/-- The register map of block 17 (TT). -/
def regsTT : List RegRow :=
[
   ⟨0x110000, 32, 64, 1, 4, .none, [⟨31, 31, .cmd, 0⟩, ⟨30, 30, .cmd, 0⟩]⟩,
   ⟨0x110004, 32, 64, 1, 4, .none, [⟨31, 31, .live, 0⟩, ⟨30, 30, .live, 1⟩, ⟨18, 16, .live, 0⟩, ⟨15, 0, .live, 0⟩]⟩,
   ⟨0x110008, 32, 64, 1, 4, .lo, [⟨31, 0, .live, 0⟩]⟩,
   ⟨0x11000C, 32, 64, 1, 4, .hi, [⟨31, 0, .live, 0⟩]⟩,
   ⟨0x110010, 32, 64, 1, 4, .lo, [⟨31, 0, .live, 0⟩]⟩,
   ⟨0x110014, 32, 64, 1, 4, .hi, [⟨31, 0, .live, 0⟩]⟩,
   ⟨0x110018, 32, 64, 1, 4, .none, [⟨31, 0, .live, 0⟩]⟩,
   ⟨0x11001C, 32, 64, 1, 4, .none, [⟨31, 0, .live, 0⟩]⟩,
   ⟨0x110020, 32, 64, 1, 4, .none, [⟨5, 5, .sts, 0⟩, ⟨4, 4, .sts, 0⟩, ⟨3, 3, .sts, 0⟩, ⟨2, 2, .sts, 0⟩, ⟨0, 0, .ro, 0⟩]⟩,
   ⟨0x110024, 32, 64, 1, 4, .none, [⟨31, 0, .cnt, 0⟩]⟩,
   ⟨0x110028, 32, 64, 1, 4, .lo, [⟨31, 0, .ro, 0⟩]⟩,
   ⟨0x11002C, 32, 64, 1, 4, .hi, [⟨31, 0, .ro, 0⟩]⟩]
  ++ [
   ⟨0x111000, 16, 32, 1, 4, .none, [⟨31, 31, .cfg, 0⟩]⟩,
   ⟨0x111004, 16, 32, 1, 4, .lo, [⟨31, 0, .cfg, 0⟩]⟩,
   ⟨0x111008, 16, 32, 1, 4, .hi, [⟨31, 0, .cfg, 0⟩]⟩,
   ⟨0x11100C, 16, 32, 1, 4, .none, [⟨31, 0, .cfg, 0⟩]⟩,
   ⟨0x111010, 16, 32, 1, 4, .lo, [⟨31, 0, .ro, 0⟩]⟩,
   ⟨0x111014, 16, 32, 1, 4, .hi, [⟨31, 0, .ro, 0⟩]⟩,
   ⟨0x111018, 16, 32, 1, 4, .none, [⟨31, 31, .ro, 0⟩, ⟨7, 0, .ro, 0⟩]⟩,
   ⟨0x112000, 1, 4, 1, 4, .none, [⟨31, 31, .cmd, 0⟩, ⟨30, 30, .cmd, 0⟩, ⟨1, 1, .sts, 0⟩, ⟨0, 0, .ro, 0⟩]⟩]

/-! ## Block 18, MA -/

/-- `MA_CMD` (17_monitor_converters.md): offset into BAR0. -/
def MA_CMD.off (c : Nat) : Nat := 0x120000 + 256 * c
def MA_CMD.START (c : Nat) : Fld := ⟨MA_CMD.off c, 31, 31⟩
def MA_CMD.STOP (c : Nat) : Fld := ⟨MA_CMD.off c, 30, 30⟩
def MA_CMD.SELFCAL (c : Nat) : Fld := ⟨MA_CMD.off c, 29, 29⟩
/-- `MA_CFG` (17_monitor_converters.md): offset into BAR0. -/
def MA_CFG.off (c : Nat) : Nat := 0x120004 + 256 * c
def MA_CFG.NOTICE_EN (c : Nat) : Fld := ⟨MA_CFG.off c, 31, 31⟩
def MA_CFG.LEN (c : Nat) : Fld := ⟨MA_CFG.off c, 6, 0⟩
/-- `MA_STAT` (17_monitor_converters.md): offset into BAR0. -/
def MA_STAT.off (c : Nat) : Nat := 0x120008 + 256 * c
def MA_STAT.CAL_REF (c : Nat) : Fld := ⟨MA_STAT.off c, 9, 9⟩
def MA_STAT.START_REF (c : Nat) : Fld := ⟨MA_STAT.off c, 8, 8⟩
def MA_STAT.REF_LOST (c : Nat) : Fld := ⟨MA_STAT.off c, 7, 7⟩
def MA_STAT.SRC_ERR (c : Nat) : Fld := ⟨MA_STAT.off c, 6, 6⟩
def MA_STAT.XCHK_SKIP (c : Nat) : Fld := ⟨MA_STAT.off c, 5, 5⟩
def MA_STAT.XCHK_FAIL (c : Nat) : Fld := ⟨MA_STAT.off c, 4, 4⟩
def MA_STAT.CAL_DONE (c : Nat) : Fld := ⟨MA_STAT.off c, 3, 3⟩
def MA_STAT.STATE (c : Nat) : Fld := ⟨MA_STAT.off c, 2, 0⟩
/-- `MA_POS` (17_monitor_converters.md): offset into BAR0. -/
def MA_POS.off (c : Nat) : Nat := 0x12000C + 256 * c
def MA_POS.LOOPS (c : Nat) : Fld := ⟨MA_POS.off c, 31, 8⟩
def MA_POS.ENTRY (c : Nat) : Fld := ⟨MA_POS.off c, 5, 0⟩
/-- `MA_CAL` (17_monitor_converters.md): offset into BAR0. -/
def MA_CAL.off (c : Nat) : Nat := 0x120010 + 256 * c
def MA_CAL.GAIN (c : Nat) : Fld := ⟨MA_CAL.off c, 31, 16⟩
def MA_CAL.OFS (c : Nat) : Fld := ⟨MA_CAL.off c, 9, 0⟩
/-- `MA_BORROW_CNT` (17_monitor_converters.md): offset into BAR0. -/
def MA_BORROW_CNT.off (c : Nat) : Nat := 0x120014 + 256 * c
def MA_BORROW_CNT.COUNT (c : Nat) : Fld := ⟨MA_BORROW_CNT.off c, 31, 0⟩
/-- `MA_SEQ_A` (17_monitor_converters.md): offset into BAR0. -/
def MA_SEQ_A.off (c : Nat) (i : Nat) : Nat := 0x121000 + 512 * c + 8 * i
def MA_SEQ_A.XCHK (c : Nat) (i : Nat) : Fld := ⟨MA_SEQ_A.off c i, 31, 31⟩
def MA_SEQ_A.GAIN (c : Nat) (i : Nat) : Fld := ⟨MA_SEQ_A.off c i, 30, 30⟩
def MA_SEQ_A.AVG (c : Nat) (i : Nat) : Fld := ⟨MA_SEQ_A.off c i, 29, 26⟩
def MA_SEQ_A.DELAY (c : Nat) (i : Nat) : Fld := ⟨MA_SEQ_A.off c i, 25, 19⟩
def MA_SEQ_A.REP (c : Nat) (i : Nat) : Fld := ⟨MA_SEQ_A.off c i, 18, 11⟩
def MA_SEQ_A.SRC (c : Nat) (i : Nat) : Fld := ⟨MA_SEQ_A.off c i, 9, 0⟩
/-- `MA_SEQ_B` (17_monitor_converters.md): offset into BAR0. -/
def MA_SEQ_B.off (c : Nat) (i : Nat) : Nat := 0x121004 + 512 * c + 8 * i
def MA_SEQ_B.SUB (c : Nat) (i : Nat) : Fld := ⟨MA_SEQ_B.off c i, 31, 28⟩
def MA_SEQ_B.WIN (c : Nat) (i : Nat) : Fld := ⟨MA_SEQ_B.off c i, 22, 16⟩
def MA_SEQ_B.TGT (c : Nat) (i : Nat) : Fld := ⟨MA_SEQ_B.off c i, 6, 0⟩
/-- `MA_ACC_CFG` (17_monitor_converters.md): offset into BAR0. -/
def MA_ACC_CFG.off (a : Nat) : Nat := 0x122000 + 32 * a
def MA_ACC_CFG.SNAP (a : Nat) : Fld := ⟨MA_ACC_CFG.off a, 31, 31⟩
def MA_ACC_CFG.CLR (a : Nat) : Fld := ⟨MA_ACC_CFG.off a, 30, 30⟩
def MA_ACC_CFG.LEN (a : Nat) : Fld := ⟨MA_ACC_CFG.off a, 23, 0⟩
/-- `MA_ACC_SUM_LO` (17_monitor_converters.md): offset into BAR0. -/
def MA_ACC_SUM_LO.off (a : Nat) : Nat := 0x122004 + 32 * a
def MA_ACC_SUM_LO.SUM (a : Nat) : Fld := ⟨MA_ACC_SUM_LO.off a, 31, 0⟩
/-- `MA_ACC_SUM_HI` (17_monitor_converters.md): offset into BAR0. -/
def MA_ACC_SUM_HI.off (a : Nat) : Nat := 0x122008 + 32 * a
def MA_ACC_SUM_HI.SEQ (a : Nat) : Fld := ⟨MA_ACC_SUM_HI.off a, 31, 24⟩
def MA_ACC_SUM_HI.SUM (a : Nat) : Fld := ⟨MA_ACC_SUM_HI.off a, 15, 0⟩
/-- `MA_ACC_CNT` (17_monitor_converters.md): offset into BAR0. -/
def MA_ACC_CNT.off (a : Nat) : Nat := 0x12200C + 32 * a
def MA_ACC_CNT.VALUE (a : Nat) : Fld := ⟨MA_ACC_CNT.off a, 31, 0⟩
/-- `MA_ACC_BLANK` (17_monitor_converters.md): offset into BAR0. -/
def MA_ACC_BLANK.off (a : Nat) : Nat := 0x122014 + 32 * a
def MA_ACC_BLANK.VALUE (a : Nat) : Fld := ⟨MA_ACC_BLANK.off a, 31, 0⟩
/-- `MA_ACC_MINMAX` (17_monitor_converters.md): offset into BAR0. -/
def MA_ACC_MINMAX.off (a : Nat) : Nat := 0x122010 + 32 * a
def MA_ACC_MINMAX.MAX (a : Nat) : Fld := ⟨MA_ACC_MINMAX.off a, 31, 16⟩
def MA_ACC_MINMAX.MIN (a : Nat) : Fld := ⟨MA_ACC_MINMAX.off a, 15, 0⟩
/-- `MA_ACC_STAT` (17_monitor_converters.md): offset into BAR0. -/
def MA_ACC_STAT.off (a : Nat) : Nat := 0x122018 + 32 * a
def MA_ACC_STAT.OVF (a : Nat) : Fld := ⟨MA_ACC_STAT.off a, 11, 11⟩
def MA_ACC_STAT.MIXED (a : Nat) : Fld := ⟨MA_ACC_STAT.off a, 10, 10⟩
def MA_ACC_STAT.SRC (a : Nat) : Fld := ⟨MA_ACC_STAT.off a, 9, 0⟩
/-- `MA_WIN_LO` (17_monitor_converters.md): offset into BAR0. -/
def MA_WIN_LO.off (w : Nat) : Nat := 0x123000 + 16 * w
def MA_WIN_LO.LIMIT (w : Nat) : Fld := ⟨MA_WIN_LO.off w, 15, 0⟩
/-- `MA_WIN_HI` (17_monitor_converters.md): offset into BAR0. -/
def MA_WIN_HI.off (w : Nat) : Nat := 0x123004 + 16 * w
def MA_WIN_HI.LIMIT (w : Nat) : Fld := ⟨MA_WIN_HI.off w, 15, 0⟩
/-- `MA_WIN_CFG` (17_monitor_converters.md): offset into BAR0. -/
def MA_WIN_CFG.off (w : Nat) : Nat := 0x123008 + 16 * w
def MA_WIN_CFG.EN (w : Nat) : Fld := ⟨MA_WIN_CFG.off w, 31, 31⟩
def MA_WIN_CFG.ALARM (w : Nat) : Fld := ⟨MA_WIN_CFG.off w, 30, 30⟩
def MA_WIN_CFG.HYST (w : Nat) : Fld := ⟨MA_WIN_CFG.off w, 15, 0⟩
/-- `MA_WIN_CNT` (17_monitor_converters.md): offset into BAR0. -/
def MA_WIN_CNT.off (w : Nat) : Nat := 0x12300C + 16 * w
def MA_WIN_CNT.COUNT (w : Nat) : Fld := ⟨MA_WIN_CNT.off w, 31, 0⟩
/-- `MA_REF` (17_monitor_converters.md): offset into BAR0. -/
def MA_REF.off : Nat := 0x124000
def MA_REF.EN : Fld := ⟨MA_REF.off, 31, 31⟩
def MA_REF.READY : Fld := ⟨MA_REF.off, 0, 0⟩
/-- `MA_XCHK_LIM` (17_monitor_converters.md): offset into BAR0. -/
def MA_XCHK_LIM.off : Nat := 0x124004
def MA_XCHK_LIM.VALUE : Fld := ⟨MA_XCHK_LIM.off, 15, 0⟩
/-- `MA_XCHK_CNT` (17_monitor_converters.md): offset into BAR0. -/
def MA_XCHK_CNT.off : Nat := 0x124008
def MA_XCHK_CNT.VALUE : Fld := ⟨MA_XCHK_CNT.off, 31, 0⟩
/-- `MA_WIN_STAT_LO` (17_monitor_converters.md): offset into BAR0. -/
def MA_WIN_STAT_LO.off : Nat := 0x12400C
def MA_WIN_STAT_LO.EXIT : Fld := ⟨MA_WIN_STAT_LO.off, 31, 0⟩
/-- `MA_WIN_STAT_HI` (17_monitor_converters.md): offset into BAR0. -/
def MA_WIN_STAT_HI.off : Nat := 0x124010
def MA_WIN_STAT_HI.EXIT : Fld := ⟨MA_WIN_STAT_HI.off, 31, 0⟩

/-- The register map of block 18 (MA). -/
def regsMA : List RegRow :=
[
   ⟨0x120000, 2, 256, 1, 4, .none, [⟨31, 31, .cmd, 0⟩, ⟨30, 30, .cmd, 0⟩, ⟨29, 29, .cmd, 0⟩]⟩,
   ⟨0x120004, 2, 256, 1, 4, .none, [⟨31, 31, .cfg, 1⟩, ⟨6, 0, .cfg, 1⟩]⟩,
   ⟨0x120008, 2, 256, 1, 4, .none, [⟨9, 9, .sts, 0⟩, ⟨8, 8, .sts, 0⟩, ⟨7, 7, .sts, 0⟩, ⟨6, 6, .sts, 0⟩, ⟨5, 5, .sts, 0⟩, ⟨4, 4, .sts, 0⟩, ⟨3, 3, .ro, 0⟩, ⟨2, 0, .ro, 0⟩]⟩,
   ⟨0x12000C, 2, 256, 1, 4, .none, [⟨31, 8, .ro, 0⟩, ⟨5, 0, .ro, 0⟩]⟩,
   ⟨0x120010, 2, 256, 1, 4, .none, [⟨31, 16, .ro, 32768⟩, ⟨9, 0, .ro, 0⟩]⟩,
   ⟨0x120014, 2, 256, 1, 4, .none, [⟨31, 0, .cnt, 0⟩]⟩,
   ⟨0x121000, 2, 512, 64, 8, .none, [⟨31, 31, .cfg, 0⟩, ⟨30, 30, .cfg, 0⟩, ⟨29, 26, .cfg, 0⟩, ⟨25, 19, .cfg, 0⟩, ⟨18, 11, .cfg, 0⟩, ⟨9, 0, .cfg, 624⟩]⟩,
   ⟨0x121004, 2, 512, 64, 8, .none, [⟨31, 28, .cfg, 0⟩, ⟨22, 16, .cfg, 127⟩, ⟨6, 0, .cfg, 0⟩]⟩,
   ⟨0x122000, 128, 32, 1, 4, .none, [⟨31, 31, .cmd, 0⟩, ⟨30, 30, .cmd, 0⟩, ⟨23, 0, .live, 0⟩]⟩,
   ⟨0x122004, 128, 32, 1, 4, .lo, [⟨31, 0, .ro, 0⟩]⟩,
   ⟨0x122008, 128, 32, 1, 4, .hi, [⟨31, 24, .ro, 0⟩, ⟨15, 0, .ro, 0⟩]⟩,
   ⟨0x12200C, 128, 32, 1, 4, .none, [⟨31, 0, .ro, 0⟩]⟩]
  ++ [
   ⟨0x122014, 128, 32, 1, 4, .none, [⟨31, 0, .ro, 0⟩]⟩,
   ⟨0x122010, 128, 32, 1, 4, .none, [⟨31, 16, .ro, 0⟩, ⟨15, 0, .ro, 0⟩]⟩,
   ⟨0x122018, 128, 32, 1, 4, .none, [⟨11, 11, .sts, 0⟩, ⟨10, 10, .ro, 0⟩, ⟨9, 0, .ro, 0⟩]⟩,
   ⟨0x123000, 64, 16, 1, 4, .none, [⟨15, 0, .live, 32768⟩]⟩,
   ⟨0x123004, 64, 16, 1, 4, .none, [⟨15, 0, .live, 32767⟩]⟩,
   ⟨0x123008, 64, 16, 1, 4, .none, [⟨31, 31, .live, 0⟩, ⟨30, 30, .live, 0⟩, ⟨15, 0, .live, 0⟩]⟩,
   ⟨0x12300C, 64, 16, 1, 4, .none, [⟨31, 0, .cnt, 0⟩]⟩,
   ⟨0x124000, 1, 4, 1, 4, .none, [⟨31, 31, .live, 0⟩, ⟨0, 0, .ro, 0⟩]⟩,
   ⟨0x124004, 1, 4, 1, 4, .none, [⟨15, 0, .live, 64⟩]⟩,
   ⟨0x124008, 1, 4, 1, 4, .none, [⟨31, 0, .cnt, 0⟩]⟩,
   ⟨0x12400C, 1, 4, 1, 4, .none, [⟨31, 0, .sts, 0⟩]⟩,
   ⟨0x124010, 1, 4, 1, 4, .none, [⟨31, 0, .sts, 0⟩]⟩]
++++++++++++++++++++
→ EXERCISE DIRECTIONS: Given the records above, reproduce precisely and only the lines between the line holding "def MA_CFG.LEN (c" and the line holding "def MA_STAT.CAL_REF (c", inclusive.

→ EXERCISE ANSWER:
def MA_CFG.LEN (c : Nat) : Fld := ⟨MA_CFG.off c, 6, 0⟩
/-- `MA_STAT` (17_monitor_converters.md): offset into BAR0. -/
def MA_STAT.off (c : Nat) : Nat := 0x120008 + 256 * c
def MA_STAT.CAL_REF (c : Nat) : Fld := ⟨MA_STAT.off c, 9, 9⟩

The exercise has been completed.